(写真はすべて宮沢洋撮影)

(宮沢 洋:BUNGA NET編集長、編集者、画文家)

 Office Bungaの事務所のある東京・池袋駅周辺の良質な建築や挑戦的な建築を紹介していきたい。最初に取り上げるのは、池袋西口から徒歩5分(我々の事務所からは徒歩1分)、駅前通りと立教通りの分かれ道に立つ「池袋二又(ふたまた)交番」だ。

 1980年代から90年代初頭にかけて展開された東京都の文化デザイン事業、通称「デザイン交番」の1つとして1992年に完成した。
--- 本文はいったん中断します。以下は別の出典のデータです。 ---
/-! ### Enrollment's result -/

/-- The lowest slot of some kind is the first one found. -/
theorem find_allSlots {p : Fin 8 → Bool} {i : Fin 8} (here : p i = true) (lowest : ∀ j, p j = true → i ≤ j) :
    allSlots.find? p = some i := by
  have ordered : allSlots.Pairwise (· < ·) := by decide
  have all : ∀ j, j ∈ allSlots := by decide
  obtain ⟨j, found⟩ := Option.isSome_iff_exists.1 (List.find?_isSome.2 ⟨i, all i, here⟩)
  obtain ⟨holds, before, after, split, none⟩ := List.find?_eq_some_iff_append.1 found
  have le := lowest j holds
  rw [split] at ordered
  have mem : i ∈ before ++ j :: after := split ▸ all i
  obtain mem | rfl | mem : i ∈ before ∨ i = j ∨ i ∈ after := by simpa using mem
  · exact absurd here (by simpa using none i mem)
  · exact found
  · exact absurd ((List.pairwise_cons.1 (List.pairwise_append.1 ordered).2.1).1 i mem) (Nat.not_lt.2 le)

theorem enrollResult_opened {found : List (Fin 8)} {i : Fin 8} (mem : i ∈ found)
    (master : activeMaster (keyAt s i).stored = true)
    (lowest : ∀ j ∈ found, activeMaster (keyAt s j).stored = true → i ≤ j) : enrollResult found s =
      replyResult .opened [byte i.val]
        { s with keys := { s.keys with window := some { expiry := s.now + ms 30000, slot := i } } } := by
  unfold enrollResult
  rw [find_allSlots (i := i) (by simp [mem, master]) (fun j h => by
    obtain ⟨mem, master⟩ : j ∈ found ∧ activeMaster (keyAt s j).stored = true := by simpa using h
    exact lowest j mem master)]
  rfl

theorem enrollResult_noMaster {found : List (Fin 8)}
    (none : ∀ i ∈ found, activeMaster (keyAt s i).stored = false) :
    enrollResult found s = replyResult .noMaster [] s := by
  have absent : allSlots.find? (fun i => found.contains i && activeMaster (keyAt s i).stored) = .none :=
    List.find?_eq_none.2 fun i _ => by
      simpa using none i
  unfold enrollResult
  rw [absent]

/-! ### A passive search's result -/

theorem passiveResult_none {u : Trigger} {c : AccessCommand} (none : ∀ k ∈ x.candidates, k.slot ∉ x.found) :
    passiveResult x u c s = s := by
  have absent : x.candidates.find? (fun k => x.found.contains k.slot) = .none :=
    List.find?_eq_none.2 fun k mem => by simpa using none k mem
  unfold passiveResult
  rw [absent]

theorem passiveResult_first {u : Trigger} {c : AccessCommand} {before after : List Candidate} {k : Candidate}
    (split : x.candidates = before ++ k :: after) (mem : k.slot ∈ x.found) (first : ∀ j ∈ before, j.slot ∉ x.found) :
    passiveResult x u c s =
      let r := fire { trigger := u,
                      carried := { origin := searchOrigin x.zone, role := k.role, slot := some k.slot,
                                   profile := some k.profile },
                      holdMark := false, request := none } s
      writeAccess k.slot c (resultOfAnswer r.2) r.1 := by
  have found : x.candidates.find? (fun k => x.found.contains k.slot) = some k :=
    List.find?_eq_some_iff_append.2
      ⟨by simpa using mem, before, after, split, fun j h => by simpa using first j h⟩
  unfold passiveResult
  rw [found]

end

/-! ### The inside check's result -/

section
variable {found : Bool} {t : Trigger} {r : Run}

theorem insideResult_only_engine (found : Bool) (s : State) (w : SearchWaiter) :
    insideResult found s w = { s with engine := (insideResult found s w).engine } := by
  unfold insideResult
  split
  · rfl
  · split
    · rfl
    · split
      · rfl
      · rfl

theorem foldl_insideResult_only_engine (found : Bool) (l : List SearchWaiter) (s : State) :
    l.foldl (insideResult found) s = { s with engine := (l.foldl (insideResult found) s).engine } := by
  induction l generalizing s with
  | nil => rfl
  | cons w l ih =>
    rw [List.foldl_cons, ih, insideResult_only_engine]

/-- One waiter's turn: a run's own turn gives it its result, and nothing else touches it. -/
theorem runAt_insideResult (s : State) (w : SearchWaiter) (e : runAt s t = some r) :
    runAt (insideResult found s w) t = some
      (if w = .run t r.serial ∧ r.searchWait = true then { r with searchWait := false, searchResult := some found }
        else r) := by
  unfold insideResult
  cases w with
  | link => simpa using e
  | run u serial =>
    by_cases other : u = t
    · subst other
      simp only [e, SearchWaiter.run.injEq, true_and, eq_comm (a := serial)]
      split
      · rw [runAt_setRun_same]
      · exact e
    · rw [if_neg (by simp [other])]
      dsimp only
      split
      · exact e
      · split
        · rw [runAt_setRun, if_neg other, e]
        · exact e

theorem runAt_foldl_insideResult_idle (idle : r.searchWait = false) (l : List SearchWaiter) (s : State)
    (e : runAt s t = some r) : runAt (l.foldl (insideResult found) s) t = some r := by
  induction l generalizing s with
  | nil => exact e
  | cons w l ih => exact ih _ (by rw [runAt_insideResult s w e, if_neg (by simp [idle])])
デザイン交番は、「町のシンボル」となる交番づくりを目指す事業で、第一線の建築家を起用して20以上の交番が建設された。有名なものには、黒川哲郎+デザインリーグによる「上野警察署動物園前交番」(1990年竣工)や、妹島和世による「調布駅北口交番」(1994年竣工、2008年に解体)などがある。

二又交番の設計者は林賢次郎

 池袋二又交番の設計を担当したのは林賢次郎。1942年生まれで、丹下健三・都市・建築設計事務所を経て、80年に林賢次郎・建築設計事務所を設立した。住宅や中規模のオフィスビルなどに佳作が多い。この交番以前に公共建築の実績はなかったが、東京都設計候補者選定委員会の推薦で設計者に抜擢された。

 地元のひいき目もあるとは思うが、同時期に建設されたデザイン交番の中で、個人的には一番いいと思う。

 円柱から切り取った3つの形をくっつけた単純な造形ながら、見る方向や時刻によって多様な見え方をする。曲面ガラスの出入り口は、交番独特の閉鎖感を軽減している。